All regional governments have confirmed that next year the schools in their territories will be subject to restrictive regulations on the use of mobile phones in their schools, except for the Basque Country, which will leave freedom of choice to each school. The regulation goes along the lines adopted by Catalonia on Tuesday: prohibiting it in primary schools and turning it off throughout the school day in secondary and post-secondary schools.
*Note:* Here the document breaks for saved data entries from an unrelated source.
/-! One step each. -/

theorem test_step_takes_the_front : step { lone with pending := [.floodPinRel, .leaseHbToggle] } =
    exec .floodPinRel { lone with pending := [.leaseHbToggle] } := rfl
/-- R54: RUN takes effect at the next tick, which is sample 1; R20. -/
theorem test_run : (after (.schedRunSet 0x31) lone).sched.running = false ∧ isSet (after (.schedRunSet 0x31) lone) R.F_SCHED_CTL_RUN = true := by
  decide
/-- R97: MUTE_N low is seen at the next tick. -/
theorem test_mute : (after (.muteNChange false) live).flood.seen = true ∧ (after (.muteNChange true) live).flood.seen = false := by decide
/-- R5: an unassigned offset ignores a write; R3: bits 1 and 0 of an offset do not count. -/
theorem test_unassigned : after (.registerWrite .host 0x1B0000 7) live = live := by decide
/-- R203: a master that the bank's class does not admit reads zeros, and OWN_S records it. -/
theorem test_owner : isSet (after (.xbarAccess [rd 15 0]) live) R.F_RSV_STAT_OWN_S = true ∧
    (after (.xbarAccess [rd 15 0]) live).bus.rdata = [(15, [0, 0, 0, 0], false)] := by decide
/-- R16, R216: an absent address reads zeros and sets REFUSE_S. -/
theorem test_absent : isSet (after (.xbarAccess [rd 0 0x05000000]) live) R.F_XBAR_STAT_REFUSE_S = true := by decide
/-- A write by Cage reads back, in byte order. -/
theorem test_memory : readBytes (after (.xbarAccess [wr 4 0x100]) live) 0xFF 6 = [0, 1, 2, 3, 4, 0] := by decide
/-- R18: the PSTORE window writes the shadow half and marks the cell. -/
theorem test_pstore : pshadow (after (.pstoreWindowWrite 4 0x0200000040 9) live) 16 = 9 ∧
    plive (after (.pstoreWindowWrite 4 0x0200000040 9) live) 16 = 0 ∧ cellDirty (after (.pstoreWindowWrite 4 0x0200000040 9) live) 1 = true := by
  decide
/-- R204: a handover of bank 160 is rejected. -/
theorem test_handover : isSet (after (.rsvHandoverWrite 0x5A0) live) R.F_RSV_STAT_HANDOVER_REJ_S = true ∧
    (after (.rsvHandoverWrite 0x59F) live).bus.handover = some ⟨159, 5⟩ := by decide
/-- R168: the sum of two lanes saturates at 40 bits. -/
theorem test_add_saturates : (getCore (after (.add 0 (arith 3 1 2 0)) (withCore { core0 with v := [(8, 549755813887), (16, 1)] })) 0).flight.any
    (fun f => f.vals.headD 0 == 549755813887) = true := by decide
/-- R325, R326: 0x6666 in U5V needs VDD_CV_HI; with it the code waits or is driven. -/
theorem test_cv : isSet (after (.cvOutWrite 0 0x80016666) (cvs true false false)) R.F_CV_STAT_SPAN_REJ_S = true ∧
    (getCv (after (.cvOutWrite 0 0x80016666) (cvs true true false)) 0).code = 0x6666 := by decide
/-- R333: the host may not write a BOOT word; word 0x10 may be written. -/
theorem test_prf : isSet (after (.prfWordWrite true 0x30 1) live) R.F_PRF_STAT2_DENY_S = true ∧
    prfRead (after (.prfWordWrite true 0x10 5) live) 0x10 = 5 := by decide
/-- R337: the write that takes a counter past 200,000 sets WEAR_LIMIT_S. -/
theorem test_wear : isSet (after .prfWriteDone { prfs 1 false with prf := { (prfs 1 false).prf with wear := [(0x10, 200000)] } })
    R.F_PRF_STAT_WEAR_LIMIT_S = true := by decide
/-- R368: the two keys open TEST; anything between them does not. -/
theorem test_unlock : testOpen (after (.testUnlockWrite 0xA5AB81A8) (after (.testUnlockWrite 0x5A547E57) live)) = true ∧
    testOpen (after (.testUnlockWrite 0xA5AB81A8) (after (.testUnlockWrite 1) live)) = false := by decide
/-- R294: a renewal makes the synced standby active. -/
theorem test_takeover : (after (.leaseRenew 1) (pair 1 4 false)).redun.role = 2 ∧ (after (.leaseRenew 1) (pair 1 4 false)).redun.sync = 4 := by
  decide +kernel
/-- R296: the lease of the active engine expires. -/
theorem test_expiry : (after .leaseExpiry { pair 2 4 true with redun := { (pair 2 4 true).redun with leaseHeld := true } }).redun.role = 1 := by
  decide +kernel
/-- R144: a command of a session that is not open is answered NO_SESSION, code 4. -/
theorem test_no_session : getF (after (.setParam rec0 0 0 0) (served live)) R.F_HEADRACE_LAST_NAK_CODE = 4 := by decide +kernel
/-- R148: SESSION_OPEN opens session 3 and takes two journal positions. -/
theorem test_session_open : (getSession (after (.sessionOpen (head 1 0 16) 7 0 0) (served live)) 3).client = 7 ∧
    (after (.sessionOpen (head 1 0 16) 7 0 0) (served live)).hr.jhead = 2 := by decide +kernel
/-- R253: a frame of 60 bytes is a runt. -/
theorem test_runt : isSet (after (.macRxFrame 0 (List.replicate 60 0) 0 0 0 false) linked) (R.F_MAC_HIST_RUNT_S 0) = true := by decide
/-- R291: a modulator clock input is lost. -/
theorem test_clkin : isSet (after (.pdmClkinUnlock 1) (setF live R.F_PDM_STAT_CLKIN1 2)) R.F_PDM_STAT_CLKIN1_LOSS_S = true := by decide
/-- R361, R362: RESET_N resets the cores and keeps SMP_IDX. -/
theorem test_warm : coldRuns live = false ∧ (warmParts live).sched.idx = 100 ∧ (warmParts live).rst.coresHeld = true ∧
    (warmParts live).flood.g = 0 := by decide +kernel
/-- R363: the host's write of RST_CTL only sets HOST_REJ_S. -/
theorem test_host_reset : (after (.registerWrite .host R.RST_CTL 0x5A54) live).rst = live.rst ∧
    isSet (after (.registerWrite .host R.RST_CTL 0x5A54) live) R.F_RST_STAT_HOST_REJ_S = true := by decide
This was the proposal that Minister Pilar Alegría had put forward, based on the recommendation of the State School Council, and that she put on the table with the autonomous communities yesterday. A meeting that “took place in a good atmosphere”, in which only the councilors of Catalonia, Asturias and Navarre were present, and which served “to verify the common interest of the educational community in giving an answer to this concern ”, according to a statement from the ministry. Executives governed by the PP sent their vice-advisors or secretaries there. They considered the meeting useless as it is a competition of an autonomous nature, which many communities have already exercised, such as Madrid, which banned mobile phones in the 2020-2021 academic year. Councilors want the minister to convene a Sectoral Conference and not a working meeting.
In any case, the Basque Government was the only executive that did not send a representative to the meeting called by Education, a position that obeys the decision of the Cabinet of Iñigo Urkullu to follow “its own road map”. The Department of Education, led by Jokin Bildarratz, already communicated two weeks ago that they are not betting on prohibiting the use of mobile phones in educational centers in general, but that they are considering leaving the development of specific regulations in the hands of each center .
Specifically, the Basque Administration will offer schools training on this issue so that, before the end of the year, they will have drawn up regulations that pay attention to it, which will have to be “consensus and addressed by the school council”. “Prohibiting is a word that we don’t like to use in Education”, stated the Deputy Minister of Education, Begoña Pedrosa.
Andalusia, the Canary Islands, Castile-La Mancha, Asturias, Galicia, Murcia, Madrid, Castile and León, Aragon, Ceuta and Melilla, in addition to Catalonia, have their own regulations, and some were approved after the Government put the initiative on the table on December 13.
There remain the Balearic Islands, La Rioja, the Valencian Community, Extremadura and Navarra, which have already expressed their intention to regulate it. For its part, Cantabria ordered educational centers in September to start the debate to regulate mobile phones.
After the ministry’s proposal, councilor Sergio Silva expressed his intention to join the common position and establish a regulatory framework for schools in his community to limit it. Cantabria is redefining its digital plan in schools and plans to remove screens and projectors from the classrooms of students under 8 years old.